During the campaign, Fougere said such contributions do not affect what happens in the future. 

"This is democracy. You're allowed to raise money and therefore it should be fine. But if the insinuation is somehow that if you raise money in a certain category, [that] people, developers may have a way through the door for decision making, that's false," Fougere said in November.

Sandra Masters was one of nine people running for mayor of Regina. She won with more than 19,000 votes on Nov. 9, 2020. (Heidi Atter/CBC)

While on the campaign trail, Masters said she stays out of the fundraising intentionally and her finances go directly through an auditor. She said donations would not affect her decisions if elected.

"I would never want an interested party of any kind to actually think they had undue influence or sway on what I may do at city hall," Masters said in November. "The intention has to be, you serve the city first and whatever is best for the city is what needs to happen."

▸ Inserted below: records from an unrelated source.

/-! ### Tables 5.9 and 7.5 -/

/-- NLEG of a TYPE (Table 5.2). -/
def typeLegs (ty : Nat) : Nat :=
  match ty with
  | 1 => 3
  | 2 | 6 | 7 => 6
  | 3 | 5 => 2
  | 4 => 1
  | _ => 0
/-- A machine axis of TYPE 1, 2 or 6. -/
def isMach (ty : Nat) : Bool := ty == 1 || ty == 2 || ty == 6
/-- The phase-current channels of a leg (R117). -/
def phaseChans (s : State) (leg : Nat) : List Nat :=
  (roleChans s 1 leg).filter fun n => !isSecondary s n
/-- R117 for axis a; an axis of TYPE 3, 4 or 5 has one phase-current channel on LEG0 (assumption 171). -/
def currentsOk (s : State) (a : Nat) : Bool :=
  let l := axLegs s a
  let ty := axType s a
  let set := fun (x : List Nat) => decide (2 ≤ (x.filter fun n => !(phaseChans s n).isEmpty).length)
  imp (isMach ty) (l.all fun n => decide ((phaseChans s n).length ≤ 1)) &&
  imp (isMach ty || ty == 7) (set (l.take 3) && imp (ty != 1) (set (l.drop 3))) &&
  imp (ty == 3 || ty == 4 || ty == 5) ((phaseChans s (l.headD 0)).length == 1)
/-- Node positions strictly rising. -/
def rising : List F32 → Bool
  | x :: y :: l => Flt.lt x y && rising (y :: l)
  | _ => true
/-- Positive. -/
def pos (x : F32) : Bool := Flt.finite x && Flt.lt 0 x
/-- At least 0. -/
def nonneg (x : F32) : Bool := Flt.finite x && Flt.le 0 x
/-- From lo to hi. -/
def inRange (lo x hi : F32) : Bool := Flt.finite x && Flt.le lo x && Flt.le x hi
/-- The grid nodes of axis a that are in use (R119, R134). -/
def gridNodes (s : State) (a : Nat) : List Nat :=
  if isSet s (F.LE_AX_CFG_GSEN a) then
    (List.range (rd s (F.LE_AX_GS_NY a))).flatMap fun y => (List.range (rd s (F.LE_AX_GS_NX a))).map fun x => 32 * (8 * y + x)
  else [0]
/-- Check 7 of Table 5.9. -/
def paramsOk (s : State) (a : Nat) : Bool :=
  let ty := axType s a
  let p := prm s a
  let mach1 := rd s (F.LE_AX_CFG_MACH a) == 1
  let pi := !isSet s (F.LE_AX_CFG_LAW a)
  if ty = 0 ∨ ty = 7 then true else
  ((gridNodes s a).all fun o =>
    if isMach ty then
      imp pi (pos (p o) && pos (p (o + 4)) && pos (p (o + 8)) && pos (p (o + 12))) && pos (p (o + 16)) && pos (p (o + 20)) && pos (p (o + 28)) &&
      (if mach1 then nonneg (p (o + 24)) else pos (p (o + 24)))
    else pos (p (o + 8)) && pos (p (o + 12)) && pos (p (o + 20)) && pos (p (o + 28))) &&
  imp (isSet s (F.LE_AX_CFG_GSEN a)) ((List.range 8).all fun i =>
    imp (decide (i < rd s (F.LE_AX_GS_NX a))) (Flt.finite (p (0x800 + 4 * i))) && imp (decide (i < rd s (F.LE_AX_GS_NY a))) (Flt.finite (p (0x820 + 4 * i)))) &&
  pos (p 0x840) && imp (pi || !isMach ty) (pos (p 0x854)) &&
  imp (isMach ty) (imp pi (pos (p 0x850)) && imp (!pi) (inRange (Flt.ofRat 1 10) (p 0x858) Flt.one)) &&
  pos (p 0x888) &&
  imp (isMach ty || ty == 3) (nonneg (p 0x844) && Flt.finite (p 0x848) && Flt.le (p 0x848) 0 && Flt.finite (p 0x84C)) &&
  imp (isSet s (F.LE_AX_CFG_FWEN a)) (pos (p 0x85C) && inRange (Flt.ofRat 8 10) (p 0x860) Flt.one &&
    (if mach1 then inRange (Flt.ofRat 5 100) (p 0x864) Flt.one else Flt.finite (p 0x864) && Flt.le (p 0x864) 0)) &&
  imp (isMach ty && mach1) (Flt.finite (p 0x868) && Flt.finite (p 0x86C)) &&
  imp (isSet s (F.LE_AX_CFG_SPDEN a)) (pos (p 0x870) && pos (p 0x874) && pos (p 0x878) && Flt.finite (p 0x87C)) &&
  imp (isSet s (F.LE_AX_CFG_PLEN a)) (pos (p 0x884) && pos (p 0x880) && pos (p 0x88C) && pos (p 0x890)) &&
  imp (ty == 3) (Flt.finite (p 0x898) && Flt.finite (p 0x89C)) &&
  imp (ty == 2 || ty == 6) (pos (p 0x8A0) && pos (p 0x8A4) && pos (p 0x8A8))
def checksLoop (s : State) : Fail :=
  let all := List.range s.nAxes
  let ax := axesUsed s
  let ty := axType s
  let en := fun (f : Nat → Fld) (a : Nat) => isSet s (f a)
  firstOf [
    chk 1 all fun a =>
      let l := axLegs s a
      decide (ty a ≤ 7) && rd s (F.LE_AX_LEGS_NLEG a) == typeLegs (ty a) && l.all (fun n => n / 12 == a / 4) && distinct l &&
      (teamAxes s (a / 4)).all fun b => b == a || (axLegs s b).all fun n => !l.contains n,
    chk 2 ax fun a => let m := rd s (F.LE_AX_CFG_MACH a)
      imp (isMach (ty a)) (decide (m ≤ 1)) && imp (ty a == 3) (m == 2) && imp (en F.LE_AX_CFG_LAW a) (isMach (ty a)),
    chk 3 ax fun a => currentsOk s a && dclOk s (rd s (F.LE_AX_CFG_DCL a)),
    chk 4 ax fun a =>
      let src := en F.LE_AX_CFG_POSEN a || en F.LE_AX_CFG_SLEN a
      imp (isMach (ty a)) src && imp (en F.LE_AX_CFG_SPDEN a || en F.LE_AX_CFG_PLEN a) src &&
      imp (en F.LE_AX_CFG_PLEN a) (en F.LE_AX_CFG_SPDEN a) && imp (en F.LE_AX_CFG_FWEN a || en F.LE_AX_CFG_SLEN a) (isMach (ty a)),
    chk 5 ax fun a =>
      imp (isMach (ty a) && rd s (F.LE_AX_CFG_MACH a) == 1)
        (let e := rd s (F.LE_AX_CFG_LINK a); e / 4 == a / 4 && decide (a < e) && (ty e == 4 || ty e == 5)) &&
      imp (ty a == 4 || ty a == 5) (((teamAxes s (a / 4)).filter fun b => exciterOf s b == some a).length == 1),
    chk 6 ax fun a =>
      let nx := rd s (F.LE_AX_GS_NX a)
      let ny := rd s (F.LE_AX_GS_NY a)
      decide (1 ≤ nx) && decide (nx ≤ 8) && decide (1 ≤ ny) && decide (ny ≤ 8) &&
      rising ((List.range nx).map fun i => prm s a (0x800 + 4 * i)) && rising ((List.range ny).map fun i => prm s a (0x820 + 4 * i)) &&
      imp (rd s (F.LE_AX_GS_VARX a) == 3 || rd s (F.LE_AX_GS_VARY a) == 3) (en F.LE_AX_MOTOR_TEMPEN a),
    chk 7 ax (paramsOk s),
    chk 8 ax fun a => let p := rd s (F.LE_AX_MOTOR_POLEP a)
      imp (isMach (ty a)) (decide (1 ≤ p) && decide (p ≤ 64)),
    chk 9 ax fun a =>
      let q := spanPeer s a
      let d := rd s F.RNG_CFG_DEVNUM
      let n := rd s F.RNG_CFG_NDEVM1 + 1
      let nb := rd s (F.LE_AX_SPAN_PDEV a)
      imp (ty a == 6) (q.typ == 7 && nb == (d + 1) % n) && imp (ty a == 7) (q.typ == 6 && (nb + 1) % n == d) &&
      imp (ty a == 6 || ty a == 7) (q.dev == d && q.axis == a),
    chk 10 ax fun a =>
      let p := prm s a
      let imax := p 0x840
      let cur := fun (o : Nat) => pos (p o) && Flt.le (p o) imax
      let ta := (p 0x8D4).toNat
      imp (en F.LE_AX_CFG_SLEN a) ((axLegs s a).all (fun n => !(roleChans s 2 n).isEmpty) && pos (p 0x8AC) && pos (p 0x8B0) && pos (p 0x8B8) &&
        pos (p 0x8CC) && inRange (Flt.ofRat 2 100) (p 0x8B4) (Flt.ofRat 1 2) && Flt.finite (p 0x8C0) && Flt.le (p 0x8B8) (p 0x8C0) &&
        cur 0x8C4 && cur 0x8C8 && cur 0x8D0 && decide (10 ≤ ta) && decide (ta ≤ 5000) &&
        decide (1000 * Flt.key (p 0x8B8) ≤ (((p 0x8D8).toNat : Int) - 2 - ta) * Flt.key (p 0x8CC))),
    chk 11 ax fun a =>
      let p := prm s a
      let src := (p 0x8EC).toNat
      let ta := (p 0x8D4).toNat
      imp (isMach (ty a) && en F.LE_AX_CFG_POSEN a) (decide (src ≤ 2) && pos (p 0x8C4) && Flt.le (p 0x8C4) (p 0x840) && decide (10 ≤ ta) && decide (ta ≤ 5000) &&
        decide (ta + 100 ≤ (p 0x8D8).toNat) &&
        imp (src == 0) ((List.range (identCount s)).any fun k => field (identEntry s k) 4 2 == 3 && bit (identMask s k) a)),
    chk 12 ax fun a => let p := prm s a
      nonneg (p 0x8E0) && nonneg (p 0x8E4) && Flt.le (p 0x8E4) (p 0x8E0) && decide ((p 0x8E8).toNat ≤ 1),
    chk 13 ax fun a => imp (isMach (ty a) && rd s (F.LE_AX_CFG_MACH a) == 1) (pos (prm s a 0x868)),
    chk 14 (List.range 4) fun g => imp (isSet s (F.LE_DCL_DCFG_EN g)) (
      let path := rd s (F.LE_DCL_DCFG_PATH g)
      let td := rd s (F.LE_DCL_DCFG_TDCHMAX g)
      let x := rd s (F.LE_DCL_DCFG_DAX g)
      path != 0 && pos (rdW s (F.LE_DCL_DTGT_VDCTGT g)) && decide (100 ≤ td) && decide (td ≤ 10000) &&
      imp (bit path 1) (isMach (ty x) && rd s (F.LE_AX_CFG_DCL x) == g && en F.LE_AX_CFG_POSEN x && pos (prm s x 0x8F4) &&
        Flt.le (prm s x 0x8F4) (prm s x 0x840) && pos (prm s x 0x8F8))),
    chk 15 (List.range 4) fun g => imp (isSet s (F.LE_DCL_DCFG_TRGCRASH g))
      ((List.range 16).any fun n => isSet s (F.SAF_SI_CFG_EN n) && rd s (F.SAF_SI_CFG_FUNC n) == 3 && rdBit s (F.SAF_SI_CFG_MASK n) g)]
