/-- What the security engine has done holds until the next POWERUP, also while its domain is in reset or power-gated (R275, R276): the keys
it cleared, its OTP port, and LOCKOUT, FAILS and ZEROISED. -/
def seKeep (o s : State) : State :=
  wr F.BST_DBG_STAT_LOCKOUT (rd o F.BST_DBG_STAT_LOCKOUT) (wr F.BST_DBG_STAT_FAILS (rd o F.BST_DBG_STAT_FAILS)
    (wr F.BST_DBG_STAT_ZEROISED (rd o F.BST_DBG_STAT_ZEROISED) (s.setBst { s.bst with se := o.bst.se })))
/-- The main domain held in reset in PARKED (R373): its units and their registers at reset values, the modulator clocks stopped. What the
island, the gate output cells, the discharge and the wellhead hold stays, as do flash and MRAM; a reset clears no SRAM word. -/
def mainReset (s : State) : State :=
  let kept := fun (o : Nat) => [0x4, 0x5, 0x6, 0xD].contains (o / 0x10000)
  { s with
    dev := { s.dev with mclk := false, running := false, started := false, commits := 0 },
    regs := s.regs.filter fun (q : Nat × Word) => kept q.1,
    flt := {}, sense := {}, pos := {}, grp := {}, net := {}, bus := {}, cfg := { ({} : Cfg) with flash := s.cfg.flash },
    bst := { ({} : Cores) with
      se := { cmacKey := s.dev.otp.cmacKey, keyHash := s.dev.otp.keyHash }, dbg := { pins := s.bst.dbg.pins, bsr := s.bst.dbg.bsr } } }
/-- What follows a record write by its cause: a sag parks the device, a restart starts it over, a sleep power-gates it (R373, R354, R386). -/
def recAfter (cause : Nat) (s : State) : State :=
  match cause with
  | 1 => setSt .parked (seKeep s (mainReset (wr F.SAF_STAT_FAULTN 0 s)))
  | 2 => startOver 64 0 s
  | 3 => if s.pwr.wakeLatch ≠ 0 then startOver s.pwr.wakeLatch s.pwr.wakeMask s else setSt .sleep (seKeep s (startOver 0 0 s))
  | _ => s
/-- STATE_RECORD_WRITTEN (R376 to R379): the record being written is in its bank; a mismatch names the first byte that reads back wrong. -/
def execStateRecordWritten (mismatch : Option (Fin 4096 × Byte)) (s : State) : Host.Outcome State Fault Refusal :=
  match s.pwr.recs with
  | [] => unmet s
  | c :: l =>
    let s := rtcAdvance s
    let b := recBank s
    let r := recordOf s c
    let s := wrBytes (mramBase b) r (s.setPwr { s.pwr with recs := l, bad := s.pwr.bad.filter (· != b) })
    match mismatch with
    | some (o, v) =>
      if r.getD o.val 0 = v then done (recAfter c (bumpWrap F.STS_CNT_WRITES (wr F.STS_STAT_LASTCAUSE c s)))
      else
        let s := bumpSat F.STS_CNT_FAILS (wrBytes (mramBase b + o.val) [v] s)
        done (recAfter c (flushLog (logFault 0x0C03 b 1 o.val s)))
    | none => done (recAfter c (bumpWrap F.STS_CNT_WRITES (wr F.STS_STAT_LASTCAUSE c s)))
/-- A period of 10 s of stride time from entry into ARMED has ended (R379). -/
def periodDue (s : State) : Bool := decide (8000000000 * (s.pwr.periods + 1) ≤ s.pwr.since * s.per)
/-- PERIODIC_RECORD (R379): the record of the next period of 10 s is asked for, at the first mark behind it. -/
def execPeriodicRecord (s : State) : Host.Outcome State Fault Refusal :=
  if (s.dev.st == .armed || s.dev.st == .service || s.dev.st == .recovery) ∧ periodDue s then
    done (recAsk 4 (s.setPwr { s.pwr with periods := s.pwr.periods + 1 }))
  else unmet s

/-! ### Reset and supplies (R29, R30, R369, R387, R388, R407) -/

/-- RESET_N_ASSERT (R387): the filter's bounds, in nanoseconds; a pulse between them is outside the ratings. -/
def execResetNAssert (lowNs : Nat) (s : State) : Host.Outcome State Fault Refusal :=
  if s.dev.dead ∨ s.dev.resetLow ∨ lowNs < 1000 then unmet s
  else if lowNs < 10000 then .fault .outsideRatings
  else
    let v := s.dev.vsafeLow
    done (modDbg (fun _ => {}) (modDev (fun d => { d with resetLow := true, vsafeLow := v }) (startOver 0 0 (cutShort s))))
/-- RESET_N_RELEASE (R34, R387, R388): after a hold of so many milliseconds. -/
def execResetNRelease (holdMs : Nat) (s : State) : Host.Outcome State Fault Refusal :=
  if s.dev.resetLow then
    let stuck := decide (5000 < holdMs)
    let s := wr F.PWR_RESETREC_HOLD (min (holdMs / 1000) 65535) (wrB F.PWR_RESETREC_STUCK stuck s)
    let s := s.setPwr { s.pwr with causes := s.pwr.causes ||| 8, stuck := stuck }
    done (modDev (fun d => { d with resetLow := false }) s)
  else unmet s
/-- A rail, by its number in the mask, is below its monitor from here on, or within its limits again. -/
def railMark (r : Nat) (low : Bool) (s : State) : State :=
  let m := 1#6 <<< r
  s.setPwr { s.pwr with lowRails := if low then s.pwr.lowRails ||| m else s.pwr.lowRails &&& ~~~m }
/-- VSAFE_TRIP (R407): the island and the main domain are held in reset. -/
def execVsafeTrip (s : State) : Host.Outcome State Fault Refusal :=
  if s.dev.dead ∨ s.dev.vsafeLow ∨ s.dev.st = .sleep then unmet s else
  let r := s.dev.resetLow
  done (modDev (fun d => { d with resetLow := r, vsafeLow := true }) (railMark 5 true (startOver 0 0 (cutShort s))))
/-- VSAFE_GOOD (R407): after a trip, or the first report after a power-on. -/
def execVsafeGood (s : State) : Host.Outcome State Fault Refusal :=
  if s.dev.vsafeLow ∨ (s.pwr.lowRails.getLsbD 5 ∧ ¬ s.dev.dead ∧ s.dev.st ≠ .sleep) then done (modDev (fun d => { d with vsafeLow := false }) (railMark 5 false s)) else unmet s
/-- The wellhead cleared (R369). No other rail is present while VKEEP is not, so none has reported good yet (R368, R407). -/
def wellheadClear (s : State) : State :=
  s.setPwr { s.pwr with causes := 1, wkmask := 0, rtcSec := 0, rtcSub := 0, rtcSet := none, stuck := false, lowRails := 63 }
    |>.setRegs []
/-- VKEEP_POWER_ON (R369, R389). -/
def execVkeepPowerOn (s : State) : Host.Outcome State Fault Refusal :=
  let v := s.dev.vsafeLow
  done (modDbg (fun _ => {}) (modDev (fun d => { d with vsafeLow := v }) (wellheadClear (startOver 0 0 (cutShort s)))))
/-- VKEEP_LOSS (R381): every supply is lost without a record. -/
def execVkeepLoss (s : State) : Host.Outcome State Fault Refusal :=
  if s.dev.dead then unmet s else done (modDbg (fun _ => {}) (modDev (fun d => { d with dead := true }) (wellheadClear (startOver 0 0 (cutShort s)))))
/-- The short circuit that the sag policy gives axis a, or none (R29, R372). -/
def vcoreVar (s : State) (a : Nat) : Nat := let v := sagVar s a; if v = 1 ∨ v = 2 then v else 3
/-- What a monitor's report says of the rails: one is below its threshold from a low trip until it reports good again (R30, R407); VCORE's
column of Table 16.8 applies from a low trip until POWERUP ends, and VCORE is outside its window from either trip until it reports good (R271). -/
def railNote (r : RailReport) (s : State) : State :=
  let s := if r.ev = .high then s else railMark r.rail.code (r.ev == .low) s
  s.setPwr { s.pwr with
    vcoreBad := s.pwr.vcoreBad || (r.rail == .vcore && r.ev == .low),
    vcoreOut := if r.rail = .vcore then r.ev != .good else s.pwr.vcoreOut }
/-- SUPPLY_MONITOR (R29, R30, R220, R407): a rail outside its window for 2 µs, below or above it, or a rail within its limits again for 100 µs.
In POWERUP, in PARKED and in reset a rail that is not good only keeps the gate outputs undriven (R30, R34, R374); POWERUP ends with every
rail good. -/
def execSupplyMonitor (r : RailReport) (s : State) : Host.Outcome State Fault Refusal :=
  if s.dev.dead ∨ s.dev.st = .sleep then unmet s
  else if r.ev = .good ∨ ¬ monitored s then done (railNote r s) else
  done (deviceReact (if r.rail = .vcore then vcoreVar else tableVar) 0x060A (railNote r (logFault 0x060A 0 4 r.rail.code s)))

Democracy Watch co-founder Duff Conacher says $200 is still a lot for the average person and the amount a single person can donate to a candidate should be lowered. (CBC)

Conacher said one way to increase election transparency would be to have disclosures weekly leading up to the election, instead of 90 days after the election is finished.

Also, setting a low donation limit would mean candidates would have to rely on individual citizens instead of getting donations from large businesses, he said. Having a donation limit of $50 or $100 would mean candidates wouldn't have a ton of money to spend unless they are supported by a lot of voters, "which is a democratic system," Conacher said. 

In lieu of that, a lower disclosure threshold would help, Conacher said, as for mayoral candidates only donations of $500 or more have to be declared and for councillors it's only $200 or more. As this means people could potentially donate just under the limit to not be declared.

He said $200 is still a lot of money for many people.

"If you lower the donation limit to an amount that an average voter can afford ... if you believe in the principle of one person, one vote, you don't want to allow people with money to use their money to have more influence," Conacher said.

Conacher said B.C. used to be called the 'wild west of political finance' and has since placed limits, Quebec has placed a ban on corporate and union donations to municipal candidates and he hopes Saskatchewan will follow suit. 

"Bring in some rules to ensure a democratic government."